▸ Provided data:
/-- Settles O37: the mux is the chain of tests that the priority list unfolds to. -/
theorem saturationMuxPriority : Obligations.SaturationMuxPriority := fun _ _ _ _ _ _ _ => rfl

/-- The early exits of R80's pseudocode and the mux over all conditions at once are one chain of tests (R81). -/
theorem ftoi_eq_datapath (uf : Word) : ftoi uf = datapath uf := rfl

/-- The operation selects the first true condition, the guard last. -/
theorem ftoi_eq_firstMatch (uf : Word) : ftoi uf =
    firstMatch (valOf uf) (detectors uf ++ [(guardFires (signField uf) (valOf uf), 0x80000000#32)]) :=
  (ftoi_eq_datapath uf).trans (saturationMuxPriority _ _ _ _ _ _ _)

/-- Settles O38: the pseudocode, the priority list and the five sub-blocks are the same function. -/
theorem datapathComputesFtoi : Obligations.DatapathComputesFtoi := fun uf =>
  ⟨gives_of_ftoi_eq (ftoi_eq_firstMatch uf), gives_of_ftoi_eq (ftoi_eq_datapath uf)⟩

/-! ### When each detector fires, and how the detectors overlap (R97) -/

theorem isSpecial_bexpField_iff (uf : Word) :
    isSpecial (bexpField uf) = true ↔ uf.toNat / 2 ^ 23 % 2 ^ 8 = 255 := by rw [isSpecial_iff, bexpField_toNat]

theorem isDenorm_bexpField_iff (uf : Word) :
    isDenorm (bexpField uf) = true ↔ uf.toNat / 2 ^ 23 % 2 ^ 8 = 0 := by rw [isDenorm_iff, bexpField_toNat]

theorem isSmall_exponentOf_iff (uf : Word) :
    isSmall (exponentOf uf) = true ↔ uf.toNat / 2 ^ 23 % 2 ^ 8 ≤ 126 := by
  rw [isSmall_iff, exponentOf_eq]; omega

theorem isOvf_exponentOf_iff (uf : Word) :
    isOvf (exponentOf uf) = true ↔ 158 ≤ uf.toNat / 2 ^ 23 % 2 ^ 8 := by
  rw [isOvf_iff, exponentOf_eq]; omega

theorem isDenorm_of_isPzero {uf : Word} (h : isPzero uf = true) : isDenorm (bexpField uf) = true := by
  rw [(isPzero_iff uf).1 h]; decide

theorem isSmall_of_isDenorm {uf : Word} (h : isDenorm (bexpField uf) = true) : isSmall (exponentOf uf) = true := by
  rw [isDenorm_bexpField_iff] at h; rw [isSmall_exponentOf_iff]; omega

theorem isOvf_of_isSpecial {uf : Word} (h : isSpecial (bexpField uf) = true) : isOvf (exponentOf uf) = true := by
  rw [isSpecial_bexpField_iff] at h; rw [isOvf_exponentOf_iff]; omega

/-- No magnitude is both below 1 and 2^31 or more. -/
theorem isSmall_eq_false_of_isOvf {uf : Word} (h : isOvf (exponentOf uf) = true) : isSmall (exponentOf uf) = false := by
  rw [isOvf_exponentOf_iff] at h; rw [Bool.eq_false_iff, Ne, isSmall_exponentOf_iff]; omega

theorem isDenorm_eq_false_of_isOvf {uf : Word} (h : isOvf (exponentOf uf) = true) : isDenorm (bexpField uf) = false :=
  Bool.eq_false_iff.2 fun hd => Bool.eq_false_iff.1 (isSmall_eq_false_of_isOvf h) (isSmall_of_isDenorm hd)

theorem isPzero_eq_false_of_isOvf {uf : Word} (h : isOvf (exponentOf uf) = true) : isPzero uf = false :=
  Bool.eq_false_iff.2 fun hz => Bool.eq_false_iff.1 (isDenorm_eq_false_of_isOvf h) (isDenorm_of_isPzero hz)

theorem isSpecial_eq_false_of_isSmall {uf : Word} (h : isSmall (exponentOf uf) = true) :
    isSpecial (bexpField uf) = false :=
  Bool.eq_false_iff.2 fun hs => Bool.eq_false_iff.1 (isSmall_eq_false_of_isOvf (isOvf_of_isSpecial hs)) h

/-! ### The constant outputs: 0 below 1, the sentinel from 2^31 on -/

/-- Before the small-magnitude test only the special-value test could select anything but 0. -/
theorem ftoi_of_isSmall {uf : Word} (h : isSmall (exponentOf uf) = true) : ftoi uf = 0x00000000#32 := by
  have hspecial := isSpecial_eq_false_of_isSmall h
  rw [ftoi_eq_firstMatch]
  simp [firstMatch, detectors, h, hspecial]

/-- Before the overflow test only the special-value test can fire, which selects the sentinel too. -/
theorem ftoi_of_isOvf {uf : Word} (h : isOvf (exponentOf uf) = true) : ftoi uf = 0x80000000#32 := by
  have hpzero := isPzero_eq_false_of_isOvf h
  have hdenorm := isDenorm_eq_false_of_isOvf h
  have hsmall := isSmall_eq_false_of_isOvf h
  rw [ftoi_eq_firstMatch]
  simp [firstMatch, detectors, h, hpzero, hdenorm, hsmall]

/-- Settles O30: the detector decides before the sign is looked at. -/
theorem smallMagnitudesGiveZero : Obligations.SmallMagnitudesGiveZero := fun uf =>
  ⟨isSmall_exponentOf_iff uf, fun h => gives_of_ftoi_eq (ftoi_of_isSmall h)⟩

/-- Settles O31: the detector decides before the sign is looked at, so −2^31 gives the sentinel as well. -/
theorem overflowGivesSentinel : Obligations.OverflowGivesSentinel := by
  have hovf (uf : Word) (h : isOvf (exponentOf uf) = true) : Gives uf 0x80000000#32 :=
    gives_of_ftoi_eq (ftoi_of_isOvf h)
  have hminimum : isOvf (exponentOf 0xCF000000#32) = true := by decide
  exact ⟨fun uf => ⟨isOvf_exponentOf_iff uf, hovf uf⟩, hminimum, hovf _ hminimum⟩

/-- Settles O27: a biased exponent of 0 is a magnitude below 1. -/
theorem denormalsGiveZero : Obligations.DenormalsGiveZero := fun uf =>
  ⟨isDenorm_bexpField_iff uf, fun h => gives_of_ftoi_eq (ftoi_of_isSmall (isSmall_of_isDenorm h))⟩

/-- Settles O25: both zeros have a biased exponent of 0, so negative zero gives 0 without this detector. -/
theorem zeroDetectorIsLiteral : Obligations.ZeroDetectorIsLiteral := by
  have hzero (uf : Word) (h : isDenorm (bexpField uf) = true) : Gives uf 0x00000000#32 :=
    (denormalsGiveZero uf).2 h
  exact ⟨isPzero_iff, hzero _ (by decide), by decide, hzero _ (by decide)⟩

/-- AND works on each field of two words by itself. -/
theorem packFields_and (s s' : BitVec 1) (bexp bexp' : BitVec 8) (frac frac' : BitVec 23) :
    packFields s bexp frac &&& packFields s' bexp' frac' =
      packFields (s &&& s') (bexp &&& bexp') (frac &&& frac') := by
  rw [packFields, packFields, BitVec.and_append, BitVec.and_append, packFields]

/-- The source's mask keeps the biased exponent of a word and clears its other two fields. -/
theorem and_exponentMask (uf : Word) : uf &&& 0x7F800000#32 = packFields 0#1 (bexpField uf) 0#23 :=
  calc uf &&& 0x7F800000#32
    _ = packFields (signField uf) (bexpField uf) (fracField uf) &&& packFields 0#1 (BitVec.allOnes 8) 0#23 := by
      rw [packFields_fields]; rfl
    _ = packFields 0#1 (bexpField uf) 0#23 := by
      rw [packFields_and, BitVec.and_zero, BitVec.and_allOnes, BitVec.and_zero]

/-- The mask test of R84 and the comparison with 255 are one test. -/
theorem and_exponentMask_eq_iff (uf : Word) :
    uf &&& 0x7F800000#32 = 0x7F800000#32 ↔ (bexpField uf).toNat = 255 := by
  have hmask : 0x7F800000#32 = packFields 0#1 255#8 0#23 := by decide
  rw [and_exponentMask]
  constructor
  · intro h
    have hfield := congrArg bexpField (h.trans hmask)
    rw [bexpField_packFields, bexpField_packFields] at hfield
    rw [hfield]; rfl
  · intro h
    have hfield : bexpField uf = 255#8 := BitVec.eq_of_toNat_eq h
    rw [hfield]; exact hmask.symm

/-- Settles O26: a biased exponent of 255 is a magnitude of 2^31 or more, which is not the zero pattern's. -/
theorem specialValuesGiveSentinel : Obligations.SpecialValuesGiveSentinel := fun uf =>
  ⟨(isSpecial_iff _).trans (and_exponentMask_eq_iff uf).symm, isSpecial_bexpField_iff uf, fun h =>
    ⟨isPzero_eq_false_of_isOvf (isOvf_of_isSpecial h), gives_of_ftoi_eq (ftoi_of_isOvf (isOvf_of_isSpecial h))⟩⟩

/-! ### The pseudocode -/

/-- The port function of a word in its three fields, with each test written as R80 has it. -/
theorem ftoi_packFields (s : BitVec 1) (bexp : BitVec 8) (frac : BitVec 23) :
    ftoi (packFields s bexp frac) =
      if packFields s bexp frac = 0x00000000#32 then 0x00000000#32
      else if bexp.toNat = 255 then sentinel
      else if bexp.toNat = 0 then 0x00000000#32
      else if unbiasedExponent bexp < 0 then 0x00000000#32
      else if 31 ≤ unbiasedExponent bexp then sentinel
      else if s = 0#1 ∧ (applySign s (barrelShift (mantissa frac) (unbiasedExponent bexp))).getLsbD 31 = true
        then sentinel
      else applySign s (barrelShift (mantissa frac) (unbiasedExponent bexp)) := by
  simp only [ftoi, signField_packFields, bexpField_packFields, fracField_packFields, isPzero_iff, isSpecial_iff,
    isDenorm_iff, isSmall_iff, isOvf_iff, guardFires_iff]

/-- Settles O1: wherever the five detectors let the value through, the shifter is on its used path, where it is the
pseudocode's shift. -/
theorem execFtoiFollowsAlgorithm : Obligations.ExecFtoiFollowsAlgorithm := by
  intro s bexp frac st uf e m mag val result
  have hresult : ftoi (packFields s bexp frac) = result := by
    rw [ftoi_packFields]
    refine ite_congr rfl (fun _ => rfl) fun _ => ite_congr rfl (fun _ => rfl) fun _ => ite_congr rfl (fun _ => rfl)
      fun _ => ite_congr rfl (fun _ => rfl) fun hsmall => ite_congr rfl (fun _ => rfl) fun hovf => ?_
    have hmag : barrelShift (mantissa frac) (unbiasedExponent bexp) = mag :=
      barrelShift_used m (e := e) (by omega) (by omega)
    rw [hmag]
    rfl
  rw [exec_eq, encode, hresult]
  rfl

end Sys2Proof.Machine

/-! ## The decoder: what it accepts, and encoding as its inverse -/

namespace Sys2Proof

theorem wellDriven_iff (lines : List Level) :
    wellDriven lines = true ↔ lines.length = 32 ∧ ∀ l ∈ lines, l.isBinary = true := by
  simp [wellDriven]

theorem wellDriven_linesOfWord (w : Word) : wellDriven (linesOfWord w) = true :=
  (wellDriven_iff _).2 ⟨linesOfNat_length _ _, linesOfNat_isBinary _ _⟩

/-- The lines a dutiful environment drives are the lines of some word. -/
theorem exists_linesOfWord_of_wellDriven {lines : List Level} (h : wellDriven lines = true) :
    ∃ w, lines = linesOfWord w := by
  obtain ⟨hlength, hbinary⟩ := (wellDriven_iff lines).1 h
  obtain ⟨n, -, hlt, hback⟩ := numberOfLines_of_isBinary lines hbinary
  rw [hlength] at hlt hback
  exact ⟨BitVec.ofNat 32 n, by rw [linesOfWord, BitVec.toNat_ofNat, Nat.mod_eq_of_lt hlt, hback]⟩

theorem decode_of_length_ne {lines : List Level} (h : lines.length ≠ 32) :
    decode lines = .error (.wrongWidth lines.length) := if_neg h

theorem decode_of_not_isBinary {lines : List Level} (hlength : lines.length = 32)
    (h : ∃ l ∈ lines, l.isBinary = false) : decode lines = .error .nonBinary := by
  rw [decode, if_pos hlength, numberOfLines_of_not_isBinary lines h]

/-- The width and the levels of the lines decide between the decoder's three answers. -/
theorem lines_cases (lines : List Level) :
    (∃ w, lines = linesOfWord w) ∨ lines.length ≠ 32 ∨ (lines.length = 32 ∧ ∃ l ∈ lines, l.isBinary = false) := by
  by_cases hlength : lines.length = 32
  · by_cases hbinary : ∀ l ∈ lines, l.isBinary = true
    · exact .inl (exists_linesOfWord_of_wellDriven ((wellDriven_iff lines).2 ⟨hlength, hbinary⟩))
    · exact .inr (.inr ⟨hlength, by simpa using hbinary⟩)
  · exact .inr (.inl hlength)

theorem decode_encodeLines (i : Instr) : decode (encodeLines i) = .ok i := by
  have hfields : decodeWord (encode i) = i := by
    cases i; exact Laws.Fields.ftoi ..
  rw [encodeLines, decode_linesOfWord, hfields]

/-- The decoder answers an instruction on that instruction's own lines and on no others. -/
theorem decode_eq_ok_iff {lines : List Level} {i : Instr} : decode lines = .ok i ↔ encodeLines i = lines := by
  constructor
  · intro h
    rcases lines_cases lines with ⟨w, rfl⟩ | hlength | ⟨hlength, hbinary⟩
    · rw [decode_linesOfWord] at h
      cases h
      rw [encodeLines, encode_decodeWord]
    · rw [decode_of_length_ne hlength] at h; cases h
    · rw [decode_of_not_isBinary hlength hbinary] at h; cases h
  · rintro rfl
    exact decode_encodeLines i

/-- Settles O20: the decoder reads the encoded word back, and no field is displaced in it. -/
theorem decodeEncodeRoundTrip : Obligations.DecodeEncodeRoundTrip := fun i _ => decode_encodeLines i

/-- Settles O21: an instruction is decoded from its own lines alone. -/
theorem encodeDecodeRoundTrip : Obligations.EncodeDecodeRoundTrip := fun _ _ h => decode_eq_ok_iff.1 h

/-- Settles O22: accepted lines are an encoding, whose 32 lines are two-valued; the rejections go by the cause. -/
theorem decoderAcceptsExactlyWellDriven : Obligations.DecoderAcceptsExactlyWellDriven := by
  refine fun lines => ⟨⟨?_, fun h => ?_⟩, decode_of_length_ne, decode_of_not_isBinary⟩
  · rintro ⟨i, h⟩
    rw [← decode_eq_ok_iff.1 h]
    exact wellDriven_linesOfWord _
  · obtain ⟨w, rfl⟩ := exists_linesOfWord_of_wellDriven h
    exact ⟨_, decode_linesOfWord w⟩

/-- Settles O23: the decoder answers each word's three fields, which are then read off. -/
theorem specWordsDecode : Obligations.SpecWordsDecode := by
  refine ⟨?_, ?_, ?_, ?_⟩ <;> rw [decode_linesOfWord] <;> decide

...

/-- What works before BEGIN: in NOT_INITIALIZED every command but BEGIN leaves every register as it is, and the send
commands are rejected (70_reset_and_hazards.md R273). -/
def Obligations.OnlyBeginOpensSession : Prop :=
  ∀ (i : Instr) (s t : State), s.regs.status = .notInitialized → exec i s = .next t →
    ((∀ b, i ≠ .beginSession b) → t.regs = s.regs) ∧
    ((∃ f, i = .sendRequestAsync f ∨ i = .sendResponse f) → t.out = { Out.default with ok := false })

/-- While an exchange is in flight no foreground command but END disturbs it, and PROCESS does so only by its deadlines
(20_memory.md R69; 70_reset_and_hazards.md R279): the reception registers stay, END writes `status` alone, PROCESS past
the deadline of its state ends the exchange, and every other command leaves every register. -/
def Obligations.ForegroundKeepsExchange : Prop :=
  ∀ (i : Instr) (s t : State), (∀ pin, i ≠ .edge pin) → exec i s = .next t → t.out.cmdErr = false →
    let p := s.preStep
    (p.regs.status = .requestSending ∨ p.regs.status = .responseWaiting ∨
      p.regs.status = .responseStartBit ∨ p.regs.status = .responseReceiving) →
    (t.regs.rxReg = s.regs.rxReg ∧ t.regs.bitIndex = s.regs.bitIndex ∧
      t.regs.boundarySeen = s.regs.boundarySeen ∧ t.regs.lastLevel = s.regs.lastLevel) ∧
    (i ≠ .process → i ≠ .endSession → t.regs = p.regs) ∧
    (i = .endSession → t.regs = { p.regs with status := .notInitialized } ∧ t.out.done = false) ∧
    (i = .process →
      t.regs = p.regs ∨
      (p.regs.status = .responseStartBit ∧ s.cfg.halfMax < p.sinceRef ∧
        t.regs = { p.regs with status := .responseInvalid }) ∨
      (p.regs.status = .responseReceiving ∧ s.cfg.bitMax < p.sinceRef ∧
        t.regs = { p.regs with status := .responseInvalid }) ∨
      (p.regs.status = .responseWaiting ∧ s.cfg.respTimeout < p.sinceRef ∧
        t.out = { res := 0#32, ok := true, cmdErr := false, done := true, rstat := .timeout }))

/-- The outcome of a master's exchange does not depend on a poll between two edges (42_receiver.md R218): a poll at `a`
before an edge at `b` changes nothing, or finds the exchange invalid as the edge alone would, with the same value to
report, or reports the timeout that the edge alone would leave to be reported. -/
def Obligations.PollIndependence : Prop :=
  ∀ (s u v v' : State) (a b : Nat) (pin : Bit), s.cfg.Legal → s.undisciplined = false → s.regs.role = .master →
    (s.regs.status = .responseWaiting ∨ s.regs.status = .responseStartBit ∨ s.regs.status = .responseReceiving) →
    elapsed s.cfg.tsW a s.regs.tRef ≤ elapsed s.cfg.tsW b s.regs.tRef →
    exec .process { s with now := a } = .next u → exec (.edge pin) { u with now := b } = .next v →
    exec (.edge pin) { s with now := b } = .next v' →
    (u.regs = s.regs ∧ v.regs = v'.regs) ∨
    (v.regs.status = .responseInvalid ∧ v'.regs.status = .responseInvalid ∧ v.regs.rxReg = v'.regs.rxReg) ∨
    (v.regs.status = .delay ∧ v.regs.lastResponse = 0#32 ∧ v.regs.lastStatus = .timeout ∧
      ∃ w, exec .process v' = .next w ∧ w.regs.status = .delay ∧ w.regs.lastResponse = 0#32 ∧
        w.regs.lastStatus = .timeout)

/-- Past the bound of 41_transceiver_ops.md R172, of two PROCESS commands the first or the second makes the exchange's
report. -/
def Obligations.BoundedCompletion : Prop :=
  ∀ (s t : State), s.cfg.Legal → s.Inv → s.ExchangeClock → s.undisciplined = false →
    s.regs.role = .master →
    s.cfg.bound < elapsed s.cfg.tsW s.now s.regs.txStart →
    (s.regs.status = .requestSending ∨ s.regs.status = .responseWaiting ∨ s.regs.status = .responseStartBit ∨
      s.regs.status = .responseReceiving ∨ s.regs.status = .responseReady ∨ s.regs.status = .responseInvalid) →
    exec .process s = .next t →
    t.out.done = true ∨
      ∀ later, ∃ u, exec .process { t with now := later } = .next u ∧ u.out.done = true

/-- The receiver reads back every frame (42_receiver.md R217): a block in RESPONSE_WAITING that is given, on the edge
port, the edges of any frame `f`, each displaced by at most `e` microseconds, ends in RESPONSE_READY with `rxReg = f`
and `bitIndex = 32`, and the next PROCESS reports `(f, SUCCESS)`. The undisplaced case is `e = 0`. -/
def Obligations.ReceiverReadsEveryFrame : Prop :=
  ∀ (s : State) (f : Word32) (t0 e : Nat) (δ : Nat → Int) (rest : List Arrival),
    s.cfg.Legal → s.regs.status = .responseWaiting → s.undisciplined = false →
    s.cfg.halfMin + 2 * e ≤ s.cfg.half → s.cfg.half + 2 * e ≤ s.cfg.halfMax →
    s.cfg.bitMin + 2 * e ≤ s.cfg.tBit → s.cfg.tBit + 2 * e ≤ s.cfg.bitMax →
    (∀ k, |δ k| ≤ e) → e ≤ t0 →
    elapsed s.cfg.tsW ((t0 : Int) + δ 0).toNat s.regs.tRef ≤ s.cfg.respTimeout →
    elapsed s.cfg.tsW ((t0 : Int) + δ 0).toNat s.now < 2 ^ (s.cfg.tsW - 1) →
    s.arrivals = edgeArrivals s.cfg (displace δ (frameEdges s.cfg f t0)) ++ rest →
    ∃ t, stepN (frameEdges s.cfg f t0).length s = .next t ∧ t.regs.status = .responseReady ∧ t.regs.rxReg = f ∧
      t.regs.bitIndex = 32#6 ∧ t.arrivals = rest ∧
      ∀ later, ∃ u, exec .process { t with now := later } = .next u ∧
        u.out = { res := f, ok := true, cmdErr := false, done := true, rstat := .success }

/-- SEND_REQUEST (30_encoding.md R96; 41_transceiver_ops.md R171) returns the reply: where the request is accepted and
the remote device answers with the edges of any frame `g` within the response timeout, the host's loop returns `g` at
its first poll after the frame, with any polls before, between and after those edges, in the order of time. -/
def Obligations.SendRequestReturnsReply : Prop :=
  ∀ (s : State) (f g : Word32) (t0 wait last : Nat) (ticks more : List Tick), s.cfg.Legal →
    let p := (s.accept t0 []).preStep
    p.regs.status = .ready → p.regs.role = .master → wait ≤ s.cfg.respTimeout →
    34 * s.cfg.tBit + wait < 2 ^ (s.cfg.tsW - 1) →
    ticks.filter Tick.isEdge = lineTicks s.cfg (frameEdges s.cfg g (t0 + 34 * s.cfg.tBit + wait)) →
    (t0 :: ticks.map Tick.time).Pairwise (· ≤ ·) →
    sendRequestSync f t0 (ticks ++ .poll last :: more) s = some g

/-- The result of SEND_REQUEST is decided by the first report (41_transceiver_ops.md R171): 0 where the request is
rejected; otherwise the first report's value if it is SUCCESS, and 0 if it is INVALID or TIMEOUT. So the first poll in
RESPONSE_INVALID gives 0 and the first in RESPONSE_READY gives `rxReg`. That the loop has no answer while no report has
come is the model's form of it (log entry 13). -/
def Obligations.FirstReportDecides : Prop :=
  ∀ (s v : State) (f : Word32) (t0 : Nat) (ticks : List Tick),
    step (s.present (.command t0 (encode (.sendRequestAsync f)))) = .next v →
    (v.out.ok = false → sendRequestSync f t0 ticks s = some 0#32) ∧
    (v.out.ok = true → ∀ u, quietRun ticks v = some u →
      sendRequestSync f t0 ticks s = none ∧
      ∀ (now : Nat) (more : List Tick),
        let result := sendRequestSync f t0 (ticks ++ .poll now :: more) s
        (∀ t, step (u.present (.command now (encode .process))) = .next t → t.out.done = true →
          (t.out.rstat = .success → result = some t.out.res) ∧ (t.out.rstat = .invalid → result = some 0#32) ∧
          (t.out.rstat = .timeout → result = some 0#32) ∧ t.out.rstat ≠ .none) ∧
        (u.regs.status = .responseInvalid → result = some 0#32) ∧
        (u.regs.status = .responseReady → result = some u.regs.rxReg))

▸ Task instructions: In the listing above, find each line with the word "Prop" and copy it.

▸ Answer to this task:
def Obligations.OnlyBeginOpensSession : Prop :=
def Obligations.ForegroundKeepsExchange : Prop :=
def Obligations.PollIndependence : Prop :=
def Obligations.BoundedCompletion : Prop :=
def Obligations.ReceiverReadsEveryFrame : Prop :=
def Obligations.SendRequestReturnsReply : Prop :=
def Obligations.FirstReportDecides : Prop :=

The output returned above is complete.